Solved: Behavior of streaming (nontemporal) reads and writes in NUMA systems

Byington__Benjamin · ‎09-20-2019

The short version:

At least under some circumstances I'm seeing the _mm512_stream_load_si512 and _mm512_stream_si512 intrinsics have significantly faster throughput when dealing with memory addresses on a *different* NUMA node compared to when dealing with memory address on the *same* NUMA node.

I would like to understand:

Why that would be (if anything I'd have expected the opposite)
If there is anything I can do to achieve the same throughput on intra-node traffic as I achieve for inter-node traffic.

More Detailed Context:

I'm working on high throughput and high multiplex signals analysis software. To facilitate development/test/etc we have an execution mode that takes a few unique input signals, and replicates them out in order to produce the millions of signals the system is designed to analyze in realtime. Unfortunately, using a straightforward mempcy for the data copy/replication proved to be a bottleneck in and of itself, though I don't entirely understand why. I'm only observing a throughput of ~5.8GB/s, where something like the STREAM benchmark indicates I should have a single-threaded throughput of nearly 12GB/s.

Either way, that is besides the point of this post. The point is that I re-implemented these memory copies in terms of manual intrinsics. If I used _mm512_load_si512 and _mm512_store_si512 I did see some modest speed gains for our use cases. If I used __m512_stream_load_si512 and __mm512_stream_si512 then I got very puzzling and seemingly inconsistent behavior. Most of the time it would run slightly slower than the normal load/store version, but some of the time it would run significantly faster. To give concrete numbers, when filling a 32GB memory buffer, memcpy would take about 5.6 seconds, normal load/stores would take about 4.9 seconds, and streaming load/stores would take either about 5.2 seconds *or* 3.5 seconds. At a minimum we need it to complete in 5.1 seconds so non-streaming instructions to tip the scales to get us where we need to be, but really we'd like to reliably have the 3.5 second time.

After scratching my head a bit, I managed to make the performance of the streaming load/stores more deterministic by using numactl to control what cores and memory arenas were in use.
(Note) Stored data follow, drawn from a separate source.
-- ==== Sys2Proof/Laws/FrameExec.lean ====
section
/-! SUPPORT. Frames of the commands: for each meaning, the units of State that its next state shares with the state
before. -/

set_option linter.all false

namespace Sys2Proof.Machine

theorem kxtrans_0 {a b c : State} (h : c.pending = b.pending ∧ c.time = b.time ∧ c.dev = b.dev ∧ c.fuses = b.fuses ∧ c.params = b.params ∧ c.dram = b.dram ∧ c.pwr = b.pwr ∧ c.sec = b.sec ∧ c.nor = b.nor) (g : b.pending = a.pending ∧ b.time = a.time ∧ b.dev = a.dev ∧ b.fuses = a.fuses ∧ b.params = a.params ∧ b.dram = a.dram ∧ b.pwr = a.pwr ∧ b.sec = a.sec ∧ b.nor = a.nor) :
    c.pending = a.pending ∧ c.time = a.time ∧ c.dev = a.dev ∧ c.fuses = a.fuses ∧ c.params = a.params ∧ c.dram = a.dram ∧ c.pwr = a.pwr ∧ c.sec = a.sec ∧ c.nor = a.nor := by
  simp only [h, g, and_self]
theorem kxfold_0 {β : Type} {f : State → β → State} (h : ∀ a x b, f a x = b → b.pending = a.pending ∧ b.time = a.time ∧ b.dev = a.dev ∧ b.fuses = a.fuses ∧ b.params = a.params ∧ b.dram = a.dram ∧ b.pwr = a.pwr ∧ b.sec = a.sec ∧ b.nor = a.nor)
    (l : List β) (s : State) : (l.foldl f s).pending = s.pending ∧ (l.foldl f s).time = s.time ∧ (l.foldl f s).dev = s.dev ∧ (l.foldl f s).fuses = s.fuses ∧ (l.foldl f s).params = s.params ∧ (l.foldl f s).dram = s.dram ∧ (l.foldl f s).pwr = s.pwr ∧ (l.foldl f s).sec = s.sec ∧ (l.foldl f s).nor = s.nor := by
  induction l generalizing s with
  | nil => and_intros <;> rfl
  | cons x l ih => exact kxtrans_0 (ih _) (h _ _ _ rfl)
theorem kxflash_0 {s t : State} (y : FlashS) (h : t.pending = s.pending ∧ t.time = s.time ∧ t.dev = s.dev ∧ t.fuses = s.fuses ∧ t.params = s.params ∧ t.dram = s.dram ∧ t.pwr = s.pwr ∧ t.sec = s.sec ∧ t.nor = s.nor) :
    ({ t with flash := y } : State).pending = s.pending ∧ ({ t with flash := y } : State).time = s.time ∧ ({ t with flash := y } : State).dev = s.dev ∧ ({ t with flash := y } : State).fuses = s.fuses ∧ ({ t with flash := y } : State).params = s.params ∧ ({ t with flash := y } : State).dram = s.dram ∧ ({ t with flash := y } : State).pwr = s.pwr ∧ ({ t with flash := y } : State).sec = s.sec ∧ ({ t with flash := y } : State).nor = s.nor := h
theorem kxtrans_1 {a b c : State} (h : c.pending = b.pending ∧ c.time = b.time ∧ c.dev = b.dev ∧ c.fuses = b.fuses ∧ c.params = b.params ∧ c.host = b.host ∧ c.nvm = b.nvm ∧ c.map = b.map ∧ c.cache = b.cache ∧ c.dram = b.dram ∧ c.pwr = b.pwr ∧ c.sec = b.sec ∧ c.mgmt = b.mgmt ∧ c.naile = b.naile ∧ c.nor = b.nor ∧ c.tally = b.tally ∧ c.bus = b.bus ∧ c.free = b.free) (g : b.pending = a.pending ∧ b.time = a.time ∧ b.dev = a.dev ∧ b.fuses = a.fuses ∧ b.params = a.params ∧ b.host = a.host ∧ b.nvm = a.nvm ∧ b.map = a.map ∧ b.cache = a.cache ∧ b.dram = a.dram ∧ b.pwr = a.pwr ∧ b.sec = a.sec ∧ b.mgmt = a.mgmt ∧ b.naile = a.naile ∧ b.nor = a.nor ∧ b.tally = a.tally ∧ b.bus = a.bus ∧ b.free = a.free) :
    c.pending = a.pending ∧ c.time = a.time ∧ c.dev = a.dev ∧ c.fuses = a.fuses ∧ c.params = a.params ∧ c.host = a.host ∧ c.nvm = a.nvm ∧ c.map = a.map ∧ c.cache = a.cache ∧ c.dram = a.dram ∧ c.pwr = a.pwr ∧ c.sec = a.sec ∧ c.mgmt = a.mgmt ∧ c.naile = a.naile ∧ c.nor = a.nor ∧ c.tally = a.tally ∧ c.bus = a.bus ∧ c.free = a.free := by
  simp only [h, g, and_self]
theorem kxfold_1 {β : Type} {f : State → β → State} (h : ∀ a x b, f a x = b → b.pending = a.pending ∧ b.time = a.time ∧ b.dev = a.dev ∧ b.fuses = a.fuses ∧ b.params = a.params ∧ b.host = a.host ∧ b.nvm = a.nvm ∧ b.map = a.map ∧ b.cache = a.cache ∧ b.dram = a.dram ∧ b.pwr = a.pwr ∧ b.sec = a.sec ∧ b.mgmt = a.mgmt ∧ b.naile = a.naile ∧ b.nor = a.nor ∧ b.tally = a.tally ∧ b.bus = a.bus ∧ b.free = a.free)
    (l : List β) (s : State) : (l.foldl f s).pending = s.pending ∧ (l.foldl f s).time = s.time ∧ (l.foldl f s).dev = s.dev ∧ (l.foldl f s).fuses = s.fuses ∧ (l.foldl f s).params = s.params ∧ (l.foldl f s).host = s.host ∧ (l.foldl f s).nvm = s.nvm ∧ (l.foldl f s).map = s.map ∧ (l.foldl f s).cache = s.cache ∧ (l.foldl f s).dram = s.dram ∧ (l.foldl f s).pwr = s.pwr ∧ (l.foldl f s).sec = s.sec ∧ (l.foldl f s).mgmt = s.mgmt ∧ (l.foldl f s).naile = s.naile ∧ (l.foldl f s).nor = s.nor ∧ (l.foldl f s).tally = s.tally ∧ (l.foldl f s).bus = s.bus ∧ (l.foldl f s).free = s.free := by
  induction l generalizing s with
  | nil => and_intros <;> rfl
  | cons x l ih => exact kxtrans_1 (ih _) (h _ _ _ rfl)
theorem kxflash_1 {s t : State} (y : FlashS) (h : t.pending = s.pending ∧ t.time = s.time ∧ t.dev = s.dev ∧ t.fuses = s.fuses ∧ t.params = s.params ∧ t.host = s.host ∧ t.nvm = s.nvm ∧ t.map = s.map ∧ t.cache = s.cache ∧ t.dram = s.dram ∧ t.pwr = s.pwr ∧ t.sec = s.sec ∧ t.mgmt = s.mgmt ∧ t.naile = s.naile ∧ t.nor = s.nor ∧ t.tally = s.tally ∧ t.bus = s.bus ∧ t.free = s.free) :
    ({ t with flash := y } : State).pending = s.pending ∧ ({ t with flash := y } : State).time = s.time ∧ ({ t with flash := y } : State).dev = s.dev ∧ ({ t with flash := y } : State).fuses = s.fuses ∧ ({ t with flash := y } : State).params = s.params ∧ ({ t with flash := y } : State).host = s.host ∧ ({ t with flash := y } : State).nvm = s.nvm ∧ ({ t with flash := y } : State).map = s.map ∧ ({ t with flash := y } : State).cache = s.cache ∧ ({ t with flash := y } : State).dram = s.dram ∧ ({ t with flash := y } : State).pwr = s.pwr ∧ ({ t with flash := y } : State).sec = s.sec ∧ ({ t with flash := y } : State).mgmt = s.mgmt ∧ ({ t with flash := y } : State).naile = s.naile ∧ ({ t with flash := y } : State).nor = s.nor ∧ ({ t with flash := y } : State).tally = s.tally ∧ ({ t with flash := y } : State).bus = s.bus ∧ ({ t with flash := y } : State).free = s.free := h

theorem State.adminGate_ind {P : State → Prop} {s : State} {tag : Nat} {run : State → TagE → State} (hs : P s)
    (hc : ∀ st, P (s.complete tag st)) (hr : ∀ t, P (run s t)) : P (s.adminGate tag run) := by
  unfold State.adminGate
  repeat' split
  all_goals first | exact hs | exact hc _ | exact hr _

theorem State.withData_ind {P : State → Prop} {s : State} {tag : Nat} {t : TagE} {run : State → TagE → State}
    (hc : ∀ st, P (s.complete tag st)) (hx : P (s.adminCords tag t)) (hr : P (run s t)) (hy : P (run (s.adminTaken tag t) t)) :
    P (s.withData tag t run) := by
  unfold State.withData
  dsimp only
  repeat' split
  all_goals first | exact hc _ | exact hx | exact hr | exact hy

/-- What an admin command leaves: the state before, its completion by the gate, the request for its cords, or what its own meaning makes of
the state, with or without those cords and what has been fetched into them. -/
theorem State.admin_ind {P : State → Prop} {s : State} {tag : Nat} {run : State → TagE → State} (hs : P s)
    (hc : ∀ st, P (s.complete tag st)) (hx : ∀ t, P (s.adminCords tag t)) (hr : ∀ t, P (run s t))
    (hy : ∀ t, P (run (s.adminTaken tag t) t)) : P (s.admin tag run) :=
  State.adminGate_ind hs hc fun _ => State.withData_ind hc (hx _) (hr _) (hy _)

/-- The same of a command of the PF alone. -/
theorem State.adminPf_ind {P : State → Prop} {s : State} {tag : Nat} {run : State → TagE → State} (hs : P s)
    (hc : ∀ st, P (s.complete tag st)) (hx : ∀ t, P (s.adminCords tag t)) (hr : ∀ t, P (run s t))
    (hy : ∀ t, P (run (s.adminTaken tag t) t)) : P (s.adminPf tag run) :=
  State.adminGate_ind hs hc fun t => by
    beta_reduce
    split
    · exact State.withData_ind hc (hx _) (hr _) (hy _)
    · exact hc _

theorem execPerstAssert_keep (p : Port) (s : State) {t' : State} (h : execPerstAssert p s = .next t') :
    t'.pending = s.pending ∧ t'.time = s.time ∧ t'.dev = s.dev ∧ t'.fuses = s.fuses ∧ t'.params = s.params ∧ t'.media = s.media ∧ t'.plp = s.plp ∧ t'.dram = s.dram ∧ t'.sec = s.sec ∧ t'.mgmt = s.mgmt ∧ t'.naile = s.naile ∧ t'.nor = s.nor ∧ t'.bus = s.bus ∧ t'.free = s.free := by
  simp only [execPerstAssert] at h
  injection h with h
  repeat' split at h
  all_goals (subst h; (simp only [and_self, (fact @State.portReset_keep)]))
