-- ==== Sys2Proof/Laws/State.lean ====
section
/-! SUPPORT. What each update of a part of State leaves alone, one lemma for each field, and what a read gives after a write of the same
part. -/

namespace Sys2Proof.Machine

/-! `HostS.setFunc` -/

@[simp] theorem HostS_setFunc_port0 (x : HostS) (c : Nat) (f : FuncS) : (x.setFunc c f).port0 = x.port0 := rfl
@[simp] theorem HostS_setFunc_port1 (x : HostS) (c : Nat) (f : FuncS) : (x.setFunc c f).port1 = x.port1 := rfl
@[simp] theorem HostS_setFunc_sqs (x : HostS) (c : Nat) (f : FuncS) : (x.setFunc c f).sqs = x.sqs := rfl
@[simp] theorem HostS_setFunc_cqs (x : HostS) (c : Nat) (f : FuncS) : (x.setFunc c f).cqs = x.cqs := rfl
@[simp] theorem HostS_setFunc_tags (x : HostS) (c : Nat) (f : FuncS) : (x.setFunc c f).tags = x.tags := rfl
@[simp] theorem HostS_setFunc_retiredTags (x : HostS) (c : Nat) (f : FuncS) : (x.setFunc c f).retiredTags = x.retiredTags := rfl
@[simp] theorem HostS_setFunc_nextAseq (x : HostS) (c : Nat) (f : FuncS) : (x.setFunc c f).nextAseq = x.nextAseq := rfl
@[simp] theorem HostS_setFunc_cfgAnswer (x : HostS) (c : Nat) (f : FuncS) : (x.setFunc c f).cfgAnswer = x.cfgAnswer := rfl
@[simp] theorem HostS_setFunc_holdAdmin (x : HostS) (c : Nat) (f : FuncS) : (x.setFunc c f).holdAdmin = x.holdAdmin := rfl
@[simp] theorem HostS_setFunc_stopFetch (x : HostS) (c : Nat) (f : FuncS) : (x.setFunc c f).stopFetch = x.stopFetch := rfl
@[simp] theorem HostS_setFunc_rr (x : HostS) (c : Nat) (f : FuncS) : (x.setFunc c f).rr = x.rr := rfl
@[simp] theorem HostS_setFunc_lastTlp (x : HostS) (c : Nat) (f : FuncS) : (x.setFunc c f).lastTlp = x.lastTlp := rfl

/-! `HostS.modFunc` -/

@[simp] theorem HostS_modFunc_port0 (x : HostS) (c : Nat) (g : FuncS → FuncS) : (x.modFunc c g).port0 = x.port0 := rfl
@[simp] theorem HostS_modFunc_port1 (x : HostS) (c : Nat) (g : FuncS → FuncS) : (x.modFunc c g).port1 = x.port1 := rfl
@[simp] theorem HostS_modFunc_sqs (x : HostS) (c : Nat) (g : FuncS → FuncS) : (x.modFunc c g).sqs = x.sqs := rfl
@[simp] theorem HostS_modFunc_cqs (x : HostS) (c : Nat) (g : FuncS → FuncS) : (x.modFunc c g).cqs = x.cqs := rfl
@[simp] theorem HostS_modFunc_tags (x : HostS) (c : Nat) (g : FuncS → FuncS) : (x.modFunc c g).tags = x.tags := rfl
@[simp] theorem HostS_modFunc_retiredTags (x : HostS) (c : Nat) (g : FuncS → FuncS) : (x.modFunc c g).retiredTags = x.retiredTags := rfl
@[simp] theorem HostS_modFunc_nextAseq (x : HostS) (c : Nat) (g : FuncS → FuncS) : (x.modFunc c g).nextAseq = x.nextAseq := rfl
@[simp] theorem HostS_modFunc_cfgAnswer (x : HostS) (c : Nat) (g : FuncS → FuncS) : (x.modFunc c g).cfgAnswer = x.cfgAnswer := rfl
@[simp] theorem HostS_modFunc_holdAdmin (x : HostS) (c : Nat) (g : FuncS → FuncS) : (x.modFunc c g).holdAdmin = x.holdAdmin := rfl
@[simp] theorem HostS_modFunc_stopFetch (x : HostS) (c : Nat) (g : FuncS → FuncS) : (x.modFunc c g).stopFetch = x.stopFetch := rfl
@[simp] theorem HostS_modFunc_rr (x : HostS) (c : Nat) (g : FuncS → FuncS) : (x.modFunc c g).rr = x.rr := rfl
@[simp] theorem HostS_modFunc_lastTlp (x : HostS) (c : Nat) (g : FuncS → FuncS) : (x.modFunc c g).lastTlp = x.lastTlp := rfl

/-! `HostS.setPort` -/

@[simp] theorem HostS_setPort_funcs (x : HostS) (p : Port) (y : PortS) : (x.setPort p y).funcs = x.funcs := by
  unfold HostS.setPort; split <;> rfl
@[simp] theorem HostS_setPort_sqs (x : HostS) (p : Port) (y : PortS) : (x.setPort p y).sqs = x.sqs := by
  unfold HostS.setPort; split <;> rfl
@[simp] theorem HostS_setPort_cqs (x : HostS) (p : Port) (y : PortS) : (x.setPort p y).cqs = x.cqs := by
  unfold HostS.setPort; split <;> rfl
@[simp] theorem HostS_setPort_tags (x : HostS) (p : Port) (y : PortS) : (x.setPort p y).tags = x.tags := by
  unfold HostS.setPort; split <;> rfl
@[simp] theorem HostS_setPort_retiredTags (x : HostS) (p : Port) (y : PortS) : (x.setPort p y).retiredTags = x.retiredTags := by
  unfold HostS.setPort; split <;> rfl
@[simp] theorem HostS_setPort_nextAseq (x : HostS) (p : Port) (y : PortS) : (x.setPort p y).nextAseq = x.nextAseq := by
  unfold HostS.setPort; split <;> rfl
@[simp] theorem HostS_setPort_cfgAnswer (x : HostS) (p : Port) (y : PortS) : (x.setPort p y).cfgAnswer = x.cfgAnswer := by
  unfold HostS.setPort; split <;> rfl
@[simp] theorem HostS_setPort_holdAdmin (x : HostS) (p : Port) (y : PortS) : (x.setPort p y).holdAdmin = x.holdAdmin := by
  unfold HostS.setPort; split <;> rfl
@[simp] theorem HostS_setPort_stopFetch (x : HostS) (p : Port) (y : PortS) : (x.setPort p y).stopFetch = x.stopFetch := by
  unfold HostS.setPort; split <;> rfl
@[simp] theorem HostS_setPort_rr (x : HostS) (p : Port) (y : PortS) : (x.setPort p y).rr = x.rr := by
  unfold HostS.setPort; split <;> rfl
@[simp] theorem HostS_setPort_lastTlp (x : HostS) (p : Port) (y : PortS) : (x.setPort p y).lastTlp = x.lastTlp := by
  unfold HostS.setPort; split <;> rfl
To my surprise, the faster time corresponds to locking the execution cores to one numa node, and all memory allocations to the other numa node.

Hardware:

I'm not sure what specs are relevant, and replicated this behavior on multiple skylake machines, but a particular machine in question has been configured as follows:

Two Intel(R) Xeon(R) Silver 4114 processors.
256GB of DDR4 ram (at 2.4GHz)
Supermicro motherboard X11DPU
OS is Centos 7.3.1611 with linux kernel 3.10

Toy Experiment:

I've written a toy program to demonstrate the issue I'm observing. It doesn't quite show the same throughput numbers I measure within my real code, but it does show similar trends. In particular, the code runs a number of experiments. It has two data movement patterns, both of which are related to what the real software actually does:

Filling a 32GB output buffer by replicating a 262KB input buffer. This is done via separate 65KB mini transfers.
Filling a 32GB output buffer by replicating a 268MB input buffer. This is done via full 268MB transfers.

It also does 3 data movement techniques:

standard memcpy
Manual (slightly unrolled) loop using m512 load/store intrinsics
Manual (slightly unrolled) loop using m512 streaming load/store intrinsics.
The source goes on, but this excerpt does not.